/-- Settles O37: the three commands read `size` bits where the size passes their gate. -/
theorem primitiveReadsConsume : Obligations.PrimitiveReadsConsume := by
  unfold Obligations.PrimitiveReadsConsume
  intro s size hr hlow hy
  refine ⟨fun hhigh => ?_, fun hhigh => ?_, fun hhigh => ?_⟩
  · exact exec_consumes_number hr hy (by simp only [consumedSize]; rw [if_pos (by omega), Int.toNat_natCast])
      fun _ => rfl
  · exact exec_consumes_number hr hy (by simp only [consumedSize]; rw [if_pos (by omega), Int.toNat_natCast])
      fun _ => rfl
  · exact exec_consumes_number hr hy (by simp only [consumedSize]; rw [if_pos (by omega), Int.toNat_natCast])
      fun _ => rfl

/-- Extending keeps the bits read and fills the ones above with 0 or with the first bit read (45_reader_values.md
R160). -/
theorem extended_getLsbD (unsigned : Bool) {n k : Nat} (hn : 1 ≤ n) (hn' : n ≤ 64) (hk : k < 64) {v : Value}
    (hv : ∀ j, n ≤ j → v.getLsbD j = false) :
    (extended unsigned n v).getLsbD k = if k < n then v.getLsbD k else (!unsigned && v.getLsbD (n - 1)) := by
  cases unsigned with
  | false => simpa [extended] using signExtendFrom_getLsbD n k v hn hn' hk
  | true =>
    simp only [extended, if_true, Bool.not_true, Bool.false_and]
    split
    · rfl
    · next h => exact hv k (by omega)

/-- The value read, extended, has the bits read below and its sign above. -/
theorem extended_accum (unsigned : Bool) {bits : List Bool} (hn : 1 ≤ bits.length) (hn' : bits.length ≤ 64) :
    topDown bits.length (extended unsigned bits.length (accum 0 bits)) = bits
      ∧ ∀ k, bits.length ≤ k → k < 64 → (extended unsigned bits.length (accum 0 bits)).getLsbD k
        = (!unsigned && (extended unsigned bits.length (accum 0 bits)).getLsbD (bits.length - 1)) := by
  have hbit : ∀ k < 64, (extended unsigned bits.length (accum 0 bits)).getLsbD k
      = if k < bits.length then (accum 0 bits).getLsbD k else (!unsigned && (accum 0 bits).getLsbD (bits.length - 1)) :=
    fun k hk => extended_getLsbD unsigned hn hn' hk (accum_high bits)
  constructor
  · refine (topDown_congr fun k hk => ?_).trans (topDown_accum 0 bits hn')
    rw [hbit k (by omega), if_pos hk]
  · intro k hk hk'
    rw [hbit k hk', if_neg (by omega), hbit (bits.length - 1) (by omega), if_pos (by omega)]

/-- A sized integer read answers its bits, extended. -/
theorem exec_consumes_extended {i : Instr} {s : State} {unsigned : Bool} {size : Nat} (hr : s.r.ready)
    (hlow : 1 ≤ size) (hhigh : size ≤ 64) (hy : s.r.yields size) (hn : consumedSize s.r.toUnitState i = some size)
    (hres : ∀ v, readResult s.r.toUnitState i v = extended unsigned size v) :
    ∃ t v, exec i s = .next t ∧ Consumed size v s t ∧ topDown size v = s.r.upcoming.take size
      ∧ ∀ k, size ≤ k → k < 64 → v.getLsbD k = (!unsigned && v.getLsbD (size - 1)) := by
  obtain ⟨t, ht, hc⟩ := exec_consumes_value hr hn hy
  have hlen : (s.r.upcoming.take size).length = size := List.length_take_of_le hy.1
  have hext := extended_accum unsigned (bits := s.r.upcoming.take size) (by omega) (by omega)
  rw [hlen] at hext
  rw [hres] at hc
  exact ⟨t, _, ht, hc, hext⟩

/-- Settles O38: both commands read `size` bits where the size passes their gate, and extend them by `U`. -/
theorem integerReadsConsume : Obligations.IntegerReadsConsume := by
  unfold Obligations.IntegerReadsConsume
  intro s unsigned size hr hlow hy
  have hint : (if unsigned then 32 else 31) ≤ 64 := by cases unsigned <;> decide
  have hlong : (if unsigned then 64 else 63) ≤ 64 := by cases unsigned <;> decide
  refine ⟨fun hhigh => ?_, fun hhigh => ?_⟩
  · refine exec_consumes_extended hr hlow (hhigh.trans hint) hy ?_ fun v => ?_
    · simp only [consumedSize]
      rw [if_pos (by cases unsigned <;> simp at hhigh ⊢ <;> omega), Int.toNat_natCast]
    · simp only [readResult, Int.toNat_natCast]
  · refine exec_consumes_extended hr hlow (hhigh.trans hlong) hy ?_ fun v => ?_
    · simp only [consumedSize]
      rw [if_pos (by cases unsigned <;> simp at hhigh ⊢ <;> omega), Int.toNat_natCast]
    · simp only [readResult, Int.toNat_natCast]

/-- `RBOOL` answers the next bit as 0 or 1. -/
theorem exec_rbool {s : State} {b : Bool} {rest : List Bool} (hr : s.r.ready) (hup : s.r.upcoming = b :: rest)
    (hfits : s.r.countFits 1) : ∃ t, exec .rbool s = .next t ∧ Consumed 1 (if b then 1 else 0) s t := by
  obtain ⟨t, ht, hc⟩ := exec_consumes_value (i := .rbool) hr rfl ⟨by simp [hup], hfits⟩
  rw [hup] at hc
  exact ⟨t, ht, by cases b <;> exact hc⟩

/-- Settles O39: the three commands have no gate and read 1, 32 and 64 bits. -/
theorem typedReadsConsume : Obligations.TypedReadsConsume := by
  unfold Obligations.TypedReadsConsume
  intro s hr
  refine ⟨fun hy => ?_, fun hy => exec_consumes_number hr hy rfl fun _ => rfl,
    fun hy => exec_consumes_number hr hy rfl fun _ => rfl⟩
  obtain ⟨b, rest, hup⟩ := List.exists_cons_of_length_pos hy.1
  obtain ⟨t, ht, hc⟩ := exec_rbool hr hup hy.2
  exact ⟨t, b, rest, ht, hup, hc⟩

• • • • •

_THE TASK_. Retype exactly the lines from the first line of the records above through the line containing "hv k (by omega)", both included, and nothing else.

_PROBLEM SOLUTION_.
/-- Settles O37: the three commands read `size` bits where the size passes their gate. -/
theorem primitiveReadsConsume : Obligations.PrimitiveReadsConsume := by
  unfold Obligations.PrimitiveReadsConsume
  intro s size hr hlow hy
  refine ⟨fun hhigh => ?_, fun hhigh => ?_, fun hhigh => ?_⟩
  · exact exec_consumes_number hr hy (by simp only [consumedSize]; rw [if_pos (by omega), Int.toNat_natCast])
      fun _ => rfl
  · exact exec_consumes_number hr hy (by simp only [consumedSize]; rw [if_pos (by omega), Int.toNat_natCast])
      fun _ => rfl
  · exact exec_consumes_number hr hy (by simp only [consumedSize]; rw [if_pos (by omega), Int.toNat_natCast])
      fun _ => rfl

/-- Extending keeps the bits read and fills the ones above with 0 or with the first bit read (45_reader_values.md
R160). -/
theorem extended_getLsbD (unsigned : Bool) {n k : Nat} (hn : 1 ≤ n) (hn' : n ≤ 64) (hk : k < 64) {v : Value}
    (hv : ∀ j, n ≤ j → v.getLsbD j = false) :
    (extended unsigned n v).getLsbD k = if k < n then v.getLsbD k else (!unsigned && v.getLsbD (n - 1)) := by
  cases unsigned with
  | false => simpa [extended] using signExtendFrom_getLsbD n k v hn hn' hk
  | true =>
    simp only [extended, if_true, Bool.not_true, Bool.false_and]
    split
    · rfl
    · next h => exact hv k (by omega)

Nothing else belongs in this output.